Figure 7. You customize and create presets in the 
StreamLive software.

Figure 7. You customize and create presets in the StreamLive software.

Streaming professionals will have no trouble working in this program, but it’s far beyond the capabilities of nontechnical users. You can check out an interface tour at www.digital-rapids.com/layouts/Stream23_GUI_Tour.html. If you’re sending a novice user out in the field with the TouchStream, make sure you have a project preset that works, so they don’t have to try to work through Stream Live on the fly.

Testing

Figure 8. A live Windows Media stream encoded by TouchStream and delivered by PowerStream.

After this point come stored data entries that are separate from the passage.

/-- What a packed operation of R121 and R124 does to a half. -/
theorem laneEval_packed {a b c d : Word} {k : Nat} {op : LaneOp} {f : Half → Half → Half}
    (h : (op = .add ⟨false, false, true⟩ ∧ f = fun (x y : Half) => x + y) ∨
      (op = .sub ⟨false, false, true⟩ ∧ f = fun (x y : Half) => x - y) ∨
      (op = .mul true ∧ f = fun (x y : Half) => x * y) ∨ (op = .shl true ∧ f = fun (x y : Half) => x <<< (y.toNat % 16)) ∨
      (op = .shr true true ∧ f = fun (x y : Half) => x >>> (y.toNat % 16)) ∨
      (op = .min true true ∧ f = fun (x y : Half) => if x.toNat ≤ y.toNat then x else y) ∨
      (op = .max true true ∧ f = fun (x y : Half) => if x.toNat ≤ y.toNat then y else x)) :
    laneEval op a b c d k = plainOut (perHalf f a b) := by
  rcases h with ⟨rfl, rfl⟩ | ⟨rfl, rfl⟩ | ⟨rfl, rfl⟩ | ⟨rfl, rfl⟩ | ⟨rfl, rfl⟩ | ⟨rfl, rfl⟩ | ⟨rfl, rfl⟩
  · rfl
  · rfl
  · rfl
  · rfl
  · rfl
  · have hmin : minMaxForm true false = fun (x y : Half) => if x.toNat ≤ y.toNat then x else y := by
      funext x y; simp [minMaxForm_unsigned]
    simp only [laneEval, if_true, hmin]
  · have hmax : minMaxForm true true = fun (x y : Half) => if x.toNat ≤ y.toNat then y else x := by
      funext x y; simp only [minMaxForm_unsigned]; split <;> simp_all
    simp only [laneEval, if_true, hmax]

/-! ### The two passes of a P word (R44, R46) -/

theorem State.laneLoop_eq (s : State) (k : Nat) (g : Group) (op : LaneOp) (f : VOps) (acc : Group) :
    s.laneLoop k g [] op f acc = g.lanes.foldl (fun acc L => acc.laneWrite (regNo f.d) L (s.laneResult k g op f L)) acc := by
  simp [State.laneLoop, Group.laneWrite]

/-- A lane write changes nothing that says which lanes take part. -/
theorem Group.LaneWrites.lanes_eq {g h : Group} {d : Nat} {out : Nat → LaneOut} (w : g.LaneWrites h d out) : h.lanes = g.lanes := by
  obtain ⟨-, -, -, -, e⟩ := w
  rw [e]
  rfl

theorem Group.LaneWrites.pc_eq {g h : Group} {d : Nat} {out : Nat → LaneOut} (w : g.LaneWrites h d out) : h.pc = g.pc := by
  obtain ⟨-, -, -, -, e⟩ := w
  rw [e]

theorem Group.laneWrites_laneLoop (s : State) (k : Nat) (g : Group) (op : LaneOp) (f : VOps) {acc : Group} (e : acc.lanes = g.lanes) :
    acc.LaneWrites (s.laneLoop k g [] op f acc) (regNo f.d) (s.laneResult k g op f) := by
  rw [State.laneLoop_eq, ← e]
  exact foldl_lanes ..

theorem exec_pWord {s : State} {g : Group} {h0 h1 : PHalf} (hready : s.Ready g (.pWord h0 h1))
    (hdebug : (s.ctx (s.ctxOf s.cur)).debugged = false) (hhalf : g.half1 = false)
    (hsound : g.SoundIn (laneReads (ShortOp.laneOp h0.op) (halfOps h0) ++ laneReads (ShortOp.laneOp h1.op) (halfOps h1))) :
    exec (.pWord h0 h1) s = .next (s.done s.cur
      (s.laneLoop s.cur g [] (ShortOp.laneOp h1.op) (halfOps h1) (s.laneLoop s.cur g [] (ShortOp.laneOp h0.op) (halfOps h0) g))
      (.pWord h0 h1) (s.nonEmptyBeats g)) := by
  change execPWord h0 h1 s = _
  rw [execPWord, run_ready hready]
  simp [hhalf, State.armed, hdebug, dying_nil hsound, State.die]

Figure 8. A live Windows Media stream encoded by TouchStream and delivered by PowerStream.

I performed multiple tests over the several days of testing, producing both H.264-based Flash and Windows Media video files via the PowerStream CDN and creating archive copies. I streamed all files at 640x360x29.97 frames per second at a video data rate of 600kbps, with 64kbps mono audio. Quality was uniformly good, particularly considering that most of the source was interlaced video shot under low light conditions.

In single file encodes, CPU utilization seldom strayed above 25 percent, and there were no dropped frames in the files I analyzed. Figure 9 shows the information screen while encoding three streams of H.264 video; again, there were no dropped frames, with CPU use peaking at around 70 percent.

Figure 9. Performance while encoding three H.264 streams.

Figure 9. Performance while encoding three H.264 streams.

Overall, I found the TouchStream usable and highly functional. Like most streaming appliances, it is fairly noisy. It takes a big fan to cool a quad-core CPU enclosed in a small metal box. Plan on locating the unit away from any noise-sensitive spots. Though the cursor control works OK on the touchscreen, things will go infinitely better with a USB mouse, so be sure to bring one along. Otherwise, if I was buying a streaming appliance, the TouchStream would be number one on my short list.

Product Summary

  • Company: Digital Rapids
  • www.digital-rapids.com
  • Product: TouchStream Appliances
  • Pros: Easily adjustable in the field; onboard touchscreen; can connect keyboard, mouse, and monitor to the unit for easy configuration in the office; good uniform quality, especially in low light conditions.
  • Cons: Creating custom presets too complicated for nontechnical end-users; have to have the SD-SDI model for component analog support or DV support; fairly noisy.
  • Applications: Live houses of worship, education, corporate, and entertainment events.
  • Price: Starts at $3,995
  • Specifications

    Analog model

    • S-Video and composite analog video input
    • XLR and RCA audio input with maximum 480i (NTSC) 576i (PAL) input and four audio processing channels.
    SDI model
    • SDI video and embedded SDI audio inputs standard
    • AES/EBU stereo audio and analog audio and video inputs optional with maximum 480i (NTSC) 576i (PAL) input and four audio processing channels.
    HD-SDI model
    • HD/SD SDI video and embedded SDI audio, with AES/EBU stereo audio input optional with maximum 1080i, 1080p and 720p HD input and 480i (NTSC) 576i (PAL) SD input and four audio processing channels.